Businesses support Cayman's youth through work experience

Group shot of young adults in colourful shirts
Several Camana Bay-based business — including PwC, which annually recruits and coaches at least 10 students — offer internships and other work experience opportunities aimed at bridging the gap between school and a full-time career. — Photo: Contributed

Every summer, students island-wide seek internships to gain valuable hands-on experience in their chosen fields and help bridge the gap between school and their budding careers.

Many businesses in Camana Bay offer internships to young Caymanians as part of a commitment to fostering talent and provide interns with a path to develop their careers.

“It’s such a rewarding experience for both the interns and the firm," said Kat Holliday, assistant director, talent consultant at EY.

EY offers opportunities each summer to students pursuing an undergraduate or graduate degree in accounting or a business-related field. The firm accepts 10 to 12 interns per year across the areas of business, tax consultancy and audit.

"The programme exposes young Caymanian students to the working environment and what their potential career path can be in the financial industry," Holliday said.

"As a summer intern with EY, you’ll see their impact firsthand. You will work on client projects with your team, gain new skills that will shape the rest of your career and explore your interests supported by leaders.
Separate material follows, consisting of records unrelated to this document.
-- ==== Sys2Proof/Machine/Life.lean ====
section
/-! DEFINITION. The life of a command and of a context: fences and heads (R352 to R355), ending (R26, R330, R360), barriers kept
for them (R422, R423, R428), completion records (R356 to R358), readiness (R389), and teardown (R401). -/

namespace Sys2Proof.Machine

open Sys2Proof

/-- A field of a command's entry (R350). -/
def Cmd.u (c : Cmd) (off n : Nat) : Nat := fieldAt c.entry off n

abbrev kindStep : Nat := 1
abbrev kindJob : Nat := 2
abbrev kindUpdate : Nat := 3
abbrev kindMarker : Nat := 4

/-- Key of a command. -/
def Cmd.key (c : Cmd) : Nat := cmdKey c.queue c.seq

/-- Commands of a queue, in sequence order. -/
def State.queueCmds (s : State) (q : Nat) : List Cmd := (s.cmds.filter (fun e => e.1 / 2 ^ 48 = q)).map (·.2)

/-- Head of a queue: its first command that has not begun (R354). -/
def State.head? (s : State) (q : Nat) : Option Cmd := (s.queueCmds q).find? (fun c => c.phase = .waiting)

/-- Commands begun and not complete (R357). -/
def State.begun (s : State) (q : Nat) : Nat := ((s.queueCmds q).filter (fun c => c.phase ≠ .waiting)).length

/-- A valid fence word's queue and sequence (R352). -/
def fenceOf (w : Nat) : Option (Nat × Nat) := if bitAt w 15 then some (w % 1024, w >>> 16) else none

/-- A fence of a command is satisfied (R352); a queue destroyed since has completed every command (log entry 23). -/
def State.fenceMet (s : State) (c : Cmd) (w : Nat) : Bool :=
  match fenceOf w with
  | none => true
  | some (q, n) => (kfind c.fencesGone w).isSome || (s.queue q).state = 0 || n ≤ (s.queue q).done

/-- A satisfied fence with REQUIRE_OK names a command that did not complete OK (R353). -/
def State.fenceBroken (s : State) (c : Cmd) (w : Nat) : Bool :=
  match fenceOf w with
  | none => false
  | some (q, n) => bitAt w 14 && s.fenceMet c w && (kfind c.fencesGone w).getD (kget 0 (s.queue q).results n ≠ 0)

/-- The fences of a waiting command on a queue that is destroyed keep what the queue's results say of them (R353, R359). -/
def Cmd.keepFences (c : Cmd) (q : Nat) (results : KMap Nat) : Cmd :=
  [c.u 16 8, c.u 24 8].foldl (fun c w =>
    match fenceOf w with
    | some (q', n) =>
      if q' = q && (kfind c.fencesGone w).isNone then { c with fencesGone := kput c.fencesGone w (kget 0 results n ≠ 0) } else c
    | none => c) c

/-- Room for another record in the hold (R357). -/
def State.holdRoom (s : State) (q : Nat) : Bool := (s.queue q).held.length + s.begun q < 1024

/-- Fences met and, with ORDERED, every earlier command complete (R354). -/
def State.ordered (s : State) (c : Cmd) : Bool :=
  s.fenceMet c (c.u 16 8) && s.fenceMet c (c.u 24 8) && (!bitAt (c.u 1 1) 1 || c.seq ≤ (s.queue c.queue).done + 1)
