/-- Admission of a ready head (R392, R393, R398): enough cores, no job in the way, no resume that waits. -/
def State.admits (s : State) (c : Cmd) (avail : List Nat) : Bool :=
  let p := c.part
  (s.coresWanted c).1 ≤ avail.length && !s.jobRuns p && !s.ctxs.any (fun e => e.2.part = p && e.2.resuming) &&
    (if c.kind = kindJob then !s.partBusy p
     else match (s.part p).turn with
       | none => true
       | some h => !((s.ctx h).job && (s.readyHeads h).any (fun d => d.kind = kindJob)))

/-- The head that the scheduler admits next in a partition (R391, R393). -/
def State.nextHead (s : State) (p : Nat) : Option Cmd :=
  let avail := s.oneClass (s.availableCores p)
  let l := s.turnTakers p
  let order := match (s.part p).turn with
    | some h => if l.contains h then h :: (turnAfter h l).filter (· ≠ h) else turnAfter h l
    | none => l
  (order.flatMap s.readyHeads).find? (fun c => s.admits c avail)

/-- Admit the head of a queue, if it is what the scheduler admits next. -/
def State.admitHead (s : State) (q kind : Nat) : State :=
  match s.head? q with
  | none => s
  | some c =>
    if c.kind ≠ kind then s
    else
      match s.breakHead c with
      | some s => s
      | none =>
        let s := s.passTurn c.part
        match s.nextHead c.part with
        | none => s
        | some d => if d.key = c.key then s.dispatch c (s.oneClass (s.availableCores c.part)) false else s

/-- STEP (R19, R392). -/
def execStep (q : QueueId) (s : State) : Host.Outcome State Fault Refusal := .next (s.admitHead q kindStep)

/-- JOB (R392). -/
def execJob (q : QueueId) (s : State) : Host.Outcome State Fault Refusal := .next (s.admitHead q kindJob)

/-- MARKER (R350, R390). -/
def execMarker (q : QueueId) (s : State) : Host.Outcome State Fault Refusal :=
  match s.head? q with
  | none => .next s
  | some c =>
    if c.kind ≠ kindMarker then .next s
    else
      match s.breakHead c with
      | some s => .next s
      | none => .next (if s.ready c then s.endCmd c.key stOk else s)

/-- STEP_REPLAY (R26, R31, R340, R428): once, on other cores of the partition as it stood at admission, under ties away. -/
def execStepReplay (q : QueueId) (seq : BitVec 48) (s : State) : Host.Outcome State Fault Refusal :=
  let key := cmdKey q seq.toNat
  match s.cmd? key with
  | none => .next s
  | some c =>
    let avail := s.oneClass ((s.availableCores c.part).filter (fun k => !c.badCores.testBit k && c.admitted.testBit k))
    if !c.replayDue || c.phase ≠ .running || avail.length < (s.coresWanted c).1 || avail.isEmpty then .next s
    else
      let s := s.updCmd key (fun m => { m with enqs := m.enqs.map (fun e => { e with filled := false }) })
      let s := s.withdraw (fun a => a.isLocal && a.cmd = key) (fun _ => false) true
      .next (s.dispatch c avail true)

/-! ### Windows and moves (R384, R386) -/

/-- Clear the units of a window on a core to zero. -/
def State.clearUnits (s : State) (c : Nat) (units : List Nat) : State :=
  s.updCore c (fun k => { k with
    scratch := k.scratch.filter (fun e => !units.contains (e.1 / 32768)),
    sflags := k.sflags.filter (fun e => !units.contains (e.1 * 64 / 32768)) })

/-- Contexts of a partition. -/
def State.ctxsOf (s : State) (p : Nat) : List Nat := (s.ctxs.filter (fun e => e.2.phase ≠ 0 && e.2.part = p)).map (·.1)

/-- Resident contexts of a partition. -/
def State.residents (s : State) (p : Nat) : List Nat := (s.ctxsOf p).filter (fun x => (s.ctx x).resident)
All of this will help you build your future career."

During the eight-week EY summer programme, interns will work across different service lines to gain experience as well as be merged into various activities within the company, including community service, office socials, presentations and career discussions with the company’s leadership team.

“Upon completing the internship programme, interns can be offered to return as an intern the following summer or full-time employment if they are in their final year of university,” Holliday said.

This year, three scholarship recipients returned to full-time offers.

PwC, one of the three Big Four accounting firms that calls Camana Bay home along with EY and Deloitte, annually recruits and coaches at least 10 students for at least four weeks.

"During this time, the student will be assigned to work side by side with our existing staff on their day-to-day work, including participating in meetings with clients," said Emily Sully, senior associate in human capital at PwC. "They will receive training with respect to the work they do, be assigned a buddy to help them acclimate to the professional environment, have career discussions with our Human Capital team, start building their professional network and their team working skills."

As with EY, successful work experience can lead to a full-time career opportunity at PwC. Caymanian students who are in year 10 or higher — including college students — are eligible to apply. They must pursue a degree in accounting and finance and must have an interest in continuing their professional career in audit, tax or advisory.

PwC welcomes 19 students this year, including first-time recruits, returning interns and scholarship holders.

But the opportunities are limited to accounting and professional services. In the banking industry, Cayman National Bank offers internships to around eight to 10 students in both summer and winter seasons.

“We try to place interns in departments that best fit their career interest," said Cayman National Bank Senior Vice President and Chief Human Resources Officer Phil Jackson. "We believe in providing the best work experience to all the students that are selected. The interns are involved in special projects, which allows them hands-on work experience."

Cayman National also offers soft skills training like interview preparation and resume writing to students.

"We currently have 10 very bright Caymanian students of different age groups and levels of education. They are also very different regarding their career interests such as cybersecurity, customer service [and] real estate,” Jackson said.

To highlight the significance these internships can have on a young person's career, Jackson points to cases like former interns Justin Ebanks and Kayanna Blake. Ebanks started working in various departments across Cayman National and now serves as payroll and benefits specialist in the human resources department. Blake returned following her internship as a full-time employee as a document imaging clerk in card services. She's since been promoted to card input.

“These internship programmes allow students the opportunity to gain real professional experience, to learn more skills and knowledge and allow them to focus in on the career that either appeals to them the most, or that will benefit their professional life the most. It is also a benefit during their time at university to relate their work experience to their studies, allowing a greater understanding,” Jackson said.

This article was published in the July/August 2023 print edition of Camana Bay Times.